The discourse on fake news detection models reveals that base on the existing models, detecting fake news will still remain a potent challenge. More sophisticated models are required. Manual facts checking, which includes the use of experts, as well as crowdsourced judgment in checking the veracity of certain news content has yielded some fruits. However, manual fact checking is still faced with a lot of limitations such as labor, and time especially when they are faced with large volumes of information. The automatic fact-checking method is able to deal with large volumes of data within a concise time, however, it has a lot of limitation because most ML algorithm trained to detect fake news is base on particular lexical and textual contents as well as style. The manufacturer of fake news is also improving on new techniques to bypass this algorithm, and hence, manual facts-checking will always be required. The social media networks yield financial benefits not only to it creator but to it users as well and consequently, owner of these social networks are often reluctant to flag and remove some items or information on their site for fear of losing their financial gains, and this is a challenge to many users. Facebook and Youtube have often come under strong criticism for allowing certain fake information on their platforms.

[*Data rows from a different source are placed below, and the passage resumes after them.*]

/-- The table's own numbering: a STIM32 row has 32 bits, a QIDX4 row one byte, and bits outside are refused. -/
theorem test_decodeTableWord :
    decodeTableWord 32 0x60000005 = some (.axedge true false true) ∧ decodeTableWord 8 7 = some .lut7 ∧
    decodeTableWord 8 16 = none ∧ decodeTableWord 32 0xA0000000 = none := by decide

/-- R108's written form, section 2.8's first columns. -/
theorem test_written : (Instr.axedge true false true).written = "AXEDGE 1 0 1" := by decide

/-! ## One step of each instruction -/

/-- The result of `exec i s` is a next state with the property `good`. -/
def ran (i : Instr) (s : State) (good : State → Bool) : Bool :=
  match exec i s with
  | .next t => good t
  | .fault _ => false
  | .refused _ => false

/-- The unit Q fields in the order of section 2.2's columns. -/
def unitQ (s : State) : BitVec 2 × Int × Sense × Bool := (s.prev, s.acc.toInt, s.dir, s.tickPend)

/-- The reset state with unit Q as a row of section 2.2 gives it. -/
def withQ (prev : BitVec 2) (acc : Int) (dir : Sense) (tick : Bool) : State :=
  { State.reset with prev := prev, acc := BitVec.ofInt 4 acc, dir := dir, tickPend := tick }

/-- Row Q8. -/
theorem test_qedge_commits : ran (.qedge false false) (withQ 0b01 3 .neutral false)
    (fun t => unitQ t = (0b00, 0, .plus, true)) = true := by decide
/-- Row Q12. -/
theorem test_qedge_overwrites_pending : ran (.qedge true false) (withQ 0b00 3 .minus true)
    (fun t => unitQ t = (0b10, 0, .plus, true)) = true := by decide

/-! Each table entry, on the row of section 2.2 with its index, or where there is none on the entry's own rule. -/

/-- Row Q15. -/
theorem test_lut0 : ran .lut0 (withQ 0b00 0 .plus true) (fun t => unitQ t = (0b00, 0, .plus, true)) = true := by decide
/-- Row Q11. -/
theorem test_lut1 : ran .lut1 (withQ 0b00 (-3) .plus false)
    (fun t => unitQ t = (0b01, 0, .minus, true)) = true := by decide
/-- Row Q13. -/
theorem test_lut2 : ran .lut2 (withQ 0b00 (-3) .neutral false)
    (fun t => unitQ t = (0b10, -2, .neutral, false)) = true := by decide
/-- Row Q4. -/
theorem test_lut3 : ran .lut3 (withQ 0b00 2 .neutral false)
    (fun t => unitQ t = (0b11, 2, .neutral, false)) = true := by decide
/-- Row Q8. -/
theorem test_lut4 : ran .lut4 (withQ 0b01 3 .neutral false)
    (fun t => unitQ t = (0b00, 0, .plus, true)) = true := by decide
/-- R136. -/
theorem test_lut5 : ran .lut5 (withQ 0b01 2 .neutral false)
    (fun t => unitQ t = (0b01, 2, .neutral, false)) = true := by decide
/-- Row Q5. -/
theorem test_lut6 : ran .lut6 (withQ 0b01 (-2) .neutral false)
    (fun t => unitQ t = (0b10, -2, .neutral, false)) = true := by decide
/-- Section 1.2, second table, step 2. -/
theorem test_lut7 : ran .lut7 (withQ 0b01 (-1) .neutral false)
    (fun t => unitQ t = (0b11, -2, .neutral, false)) = true := by decide
/-- Row Q9. -/
theorem test_lut8 : ran .lut8 (withQ 0b10 (-3) .neutral false)
    (fun t => unitQ t = (0b00, 0, .minus, true)) = true := by decide
/-- Row Q6. -/
theorem test_lut9 : ran .lut9 (withQ 0b10 1 .neutral false)
    (fun t => unitQ t = (0b01, 1, .neutral, false)) = true := by decide
/-- Row Q3. -/
theorem test_lut10 : ran .lut10 (withQ 0b10 2 .neutral false)
    (fun t => unitQ t = (0b10, 2, .neutral, false)) = true := by decide
/-- Section 1.2, first table, step 2. -/
theorem test_lut11 : ran .lut11 (withQ 0b10 1 .neutral false)
    (fun t => unitQ t = (0b11, 2, .neutral, false)) = true := by decide
/-- Row Q7. -/
theorem test_lut12 : ran .lut12 (withQ 0b11 3 .neutral false)
    (fun t => unitQ t = (0b00, 3, .neutral, false)) = true := by decide
/-- Row Q10. -/
theorem test_lut13 : ran .lut13 (withQ 0b11 3 .minus false)
    (fun t => unitQ t = (0b01, 0, .plus, true)) = true := by decide
/-- Row Q16. -/
theorem test_lut14 : ran .lut14 (withQ 0b11 (-3) .neutral false)
    (fun t => unitQ t = (0b10, 0, .minus, true)) = true := by decide
/-- R146. -/
theorem test_lut15 : ran .lut15 (withQ 0b11 3 .neutral false)
    (fun t => unitQ t = (0b11, 3, .neutral, false)) = true := by decide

6 Conclusions and Future Works

The proliferation of fake news on social media has often made people reluctant to engage in genuine news and information sharing for fear that such information is false and misleading. The debate on fake news detection has been a challenging one due to the complex and dynamic nature of fake news. In this paper, we did an overview of fake news detection models taking into cognizance the various types of fake news. It is a reality that fake news has caused enormous damage not only to democracy but to the freedom of speech due to its rapid spread on social media and hence detecting them become imperative. We recommend that fake news can be verified based on sources, authors or publishers, and experts can be able to distinguish between those genuine sources and fake sources.

Social bots and trolls account has often acted as a catalyst in generating and spreading fake news, which is a potent challenge. Hence, future work is required in areas of social bots detection, the main problem is not the fake news rather, it is the sharing and spreading of fake news that is causing more harm. The use of social bots in sharing fake news makes it go viral, and it has further exacerbated the proliferation of fake news as these contents are shared and like automatically making it difficult for experts to detect.